Task
Tell how many lines in the data below contain "lean", using one number as the whole reply.

[Start of section]

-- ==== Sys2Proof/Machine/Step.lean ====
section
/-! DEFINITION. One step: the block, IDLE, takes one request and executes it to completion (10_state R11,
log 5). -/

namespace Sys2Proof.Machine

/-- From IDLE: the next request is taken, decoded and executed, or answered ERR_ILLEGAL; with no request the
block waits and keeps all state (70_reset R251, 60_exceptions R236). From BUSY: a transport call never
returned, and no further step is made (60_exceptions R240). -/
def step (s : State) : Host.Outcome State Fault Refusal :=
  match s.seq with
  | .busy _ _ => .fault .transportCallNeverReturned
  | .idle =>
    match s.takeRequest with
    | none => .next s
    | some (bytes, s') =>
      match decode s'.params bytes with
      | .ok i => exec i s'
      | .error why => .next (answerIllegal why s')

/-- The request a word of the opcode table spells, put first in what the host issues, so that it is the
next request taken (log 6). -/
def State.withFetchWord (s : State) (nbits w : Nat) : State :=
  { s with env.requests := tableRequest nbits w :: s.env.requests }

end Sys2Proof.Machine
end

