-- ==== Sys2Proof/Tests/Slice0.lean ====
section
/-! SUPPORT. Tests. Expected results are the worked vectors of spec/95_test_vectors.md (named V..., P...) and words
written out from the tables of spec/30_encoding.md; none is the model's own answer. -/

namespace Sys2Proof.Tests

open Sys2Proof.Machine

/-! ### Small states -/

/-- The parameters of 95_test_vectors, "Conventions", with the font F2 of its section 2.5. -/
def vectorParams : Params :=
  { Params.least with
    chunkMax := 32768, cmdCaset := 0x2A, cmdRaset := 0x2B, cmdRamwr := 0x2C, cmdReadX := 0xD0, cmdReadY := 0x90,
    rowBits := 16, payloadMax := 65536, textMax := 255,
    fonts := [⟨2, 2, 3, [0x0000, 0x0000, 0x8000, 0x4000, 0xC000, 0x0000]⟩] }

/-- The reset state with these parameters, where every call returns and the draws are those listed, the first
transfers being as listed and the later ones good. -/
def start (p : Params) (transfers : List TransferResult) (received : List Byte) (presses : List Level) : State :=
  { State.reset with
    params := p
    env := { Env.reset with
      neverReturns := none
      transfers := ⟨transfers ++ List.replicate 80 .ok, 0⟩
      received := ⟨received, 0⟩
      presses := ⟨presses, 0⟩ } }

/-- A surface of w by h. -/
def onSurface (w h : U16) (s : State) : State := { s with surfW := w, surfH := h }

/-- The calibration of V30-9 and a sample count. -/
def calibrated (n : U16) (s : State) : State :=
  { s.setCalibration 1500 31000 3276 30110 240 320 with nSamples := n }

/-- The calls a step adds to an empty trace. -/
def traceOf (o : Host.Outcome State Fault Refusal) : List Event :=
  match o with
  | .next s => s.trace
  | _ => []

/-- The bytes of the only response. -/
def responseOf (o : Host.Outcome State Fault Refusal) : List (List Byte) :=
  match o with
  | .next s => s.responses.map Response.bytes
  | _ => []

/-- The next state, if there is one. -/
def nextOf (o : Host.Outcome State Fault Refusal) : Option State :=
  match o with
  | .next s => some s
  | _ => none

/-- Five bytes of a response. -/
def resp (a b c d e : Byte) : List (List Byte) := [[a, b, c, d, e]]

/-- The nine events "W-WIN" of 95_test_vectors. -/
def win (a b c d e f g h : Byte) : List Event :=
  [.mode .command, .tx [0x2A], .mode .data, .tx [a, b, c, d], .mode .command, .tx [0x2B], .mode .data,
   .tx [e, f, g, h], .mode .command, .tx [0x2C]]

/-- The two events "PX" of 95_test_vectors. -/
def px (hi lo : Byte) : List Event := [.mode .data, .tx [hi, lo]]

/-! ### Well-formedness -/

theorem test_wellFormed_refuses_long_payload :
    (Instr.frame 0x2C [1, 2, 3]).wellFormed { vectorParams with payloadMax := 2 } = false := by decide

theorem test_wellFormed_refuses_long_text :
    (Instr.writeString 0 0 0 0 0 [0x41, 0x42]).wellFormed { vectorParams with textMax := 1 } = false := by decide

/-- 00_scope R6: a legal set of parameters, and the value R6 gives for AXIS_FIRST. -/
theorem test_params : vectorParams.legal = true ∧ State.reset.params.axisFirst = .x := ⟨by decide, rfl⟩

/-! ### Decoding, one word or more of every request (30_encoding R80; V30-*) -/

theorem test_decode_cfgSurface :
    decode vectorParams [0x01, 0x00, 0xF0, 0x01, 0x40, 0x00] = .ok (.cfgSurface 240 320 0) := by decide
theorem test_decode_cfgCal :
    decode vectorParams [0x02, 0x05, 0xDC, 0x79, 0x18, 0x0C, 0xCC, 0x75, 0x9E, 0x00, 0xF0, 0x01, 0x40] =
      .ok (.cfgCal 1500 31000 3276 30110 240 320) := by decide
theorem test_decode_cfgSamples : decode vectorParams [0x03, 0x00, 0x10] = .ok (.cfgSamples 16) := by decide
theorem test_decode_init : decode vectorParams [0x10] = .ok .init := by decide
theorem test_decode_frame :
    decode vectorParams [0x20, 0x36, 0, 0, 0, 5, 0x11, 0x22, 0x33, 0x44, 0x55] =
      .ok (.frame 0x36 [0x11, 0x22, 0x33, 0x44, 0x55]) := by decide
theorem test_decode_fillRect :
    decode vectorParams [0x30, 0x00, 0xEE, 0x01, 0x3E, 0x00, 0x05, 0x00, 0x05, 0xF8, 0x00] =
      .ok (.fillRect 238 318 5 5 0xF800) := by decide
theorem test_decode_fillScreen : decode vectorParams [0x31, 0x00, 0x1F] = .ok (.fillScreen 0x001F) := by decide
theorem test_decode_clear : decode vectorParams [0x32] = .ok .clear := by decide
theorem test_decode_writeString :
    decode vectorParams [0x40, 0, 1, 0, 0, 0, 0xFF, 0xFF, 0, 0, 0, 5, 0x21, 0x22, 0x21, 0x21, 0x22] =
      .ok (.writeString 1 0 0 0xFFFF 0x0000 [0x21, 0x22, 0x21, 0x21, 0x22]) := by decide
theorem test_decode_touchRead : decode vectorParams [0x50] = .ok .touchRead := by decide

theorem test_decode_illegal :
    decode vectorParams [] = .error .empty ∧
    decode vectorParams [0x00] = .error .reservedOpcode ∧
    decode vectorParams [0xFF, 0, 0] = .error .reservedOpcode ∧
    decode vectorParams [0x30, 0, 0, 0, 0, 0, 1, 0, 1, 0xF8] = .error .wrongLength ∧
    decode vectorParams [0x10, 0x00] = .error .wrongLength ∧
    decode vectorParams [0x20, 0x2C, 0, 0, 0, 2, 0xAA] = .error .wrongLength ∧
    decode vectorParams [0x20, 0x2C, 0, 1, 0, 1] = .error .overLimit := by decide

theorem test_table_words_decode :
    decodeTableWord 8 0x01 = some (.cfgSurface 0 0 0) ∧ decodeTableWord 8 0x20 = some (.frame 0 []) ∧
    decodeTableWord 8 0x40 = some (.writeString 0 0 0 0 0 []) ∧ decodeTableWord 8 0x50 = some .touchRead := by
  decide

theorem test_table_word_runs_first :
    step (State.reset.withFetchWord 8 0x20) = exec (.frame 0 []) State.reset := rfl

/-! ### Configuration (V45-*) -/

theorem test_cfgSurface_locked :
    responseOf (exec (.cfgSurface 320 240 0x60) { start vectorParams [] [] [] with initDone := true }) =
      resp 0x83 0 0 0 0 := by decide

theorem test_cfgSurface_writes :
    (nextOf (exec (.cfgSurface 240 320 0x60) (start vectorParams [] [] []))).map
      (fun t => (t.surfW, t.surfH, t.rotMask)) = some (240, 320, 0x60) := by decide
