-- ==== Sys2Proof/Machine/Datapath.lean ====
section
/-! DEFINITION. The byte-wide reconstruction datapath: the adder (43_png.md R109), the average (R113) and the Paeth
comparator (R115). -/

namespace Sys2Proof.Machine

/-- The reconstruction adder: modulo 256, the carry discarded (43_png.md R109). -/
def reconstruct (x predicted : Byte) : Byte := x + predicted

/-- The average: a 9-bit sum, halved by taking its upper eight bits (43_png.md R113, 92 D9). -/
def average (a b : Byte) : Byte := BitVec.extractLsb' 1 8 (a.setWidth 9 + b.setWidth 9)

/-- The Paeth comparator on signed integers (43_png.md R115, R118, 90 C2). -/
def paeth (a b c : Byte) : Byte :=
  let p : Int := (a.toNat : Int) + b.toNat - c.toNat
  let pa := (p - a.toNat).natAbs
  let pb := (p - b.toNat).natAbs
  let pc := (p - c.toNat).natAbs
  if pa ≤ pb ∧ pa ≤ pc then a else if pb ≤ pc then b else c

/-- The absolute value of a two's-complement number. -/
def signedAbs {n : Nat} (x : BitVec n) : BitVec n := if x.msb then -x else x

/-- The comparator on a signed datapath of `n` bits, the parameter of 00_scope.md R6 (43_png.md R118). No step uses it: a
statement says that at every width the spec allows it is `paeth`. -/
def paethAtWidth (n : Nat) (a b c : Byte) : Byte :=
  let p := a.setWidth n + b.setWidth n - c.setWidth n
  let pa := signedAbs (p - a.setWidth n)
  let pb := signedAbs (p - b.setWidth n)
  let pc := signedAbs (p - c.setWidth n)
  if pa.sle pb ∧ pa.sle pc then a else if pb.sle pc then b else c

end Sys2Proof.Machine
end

[End of section]

Exercise solution
3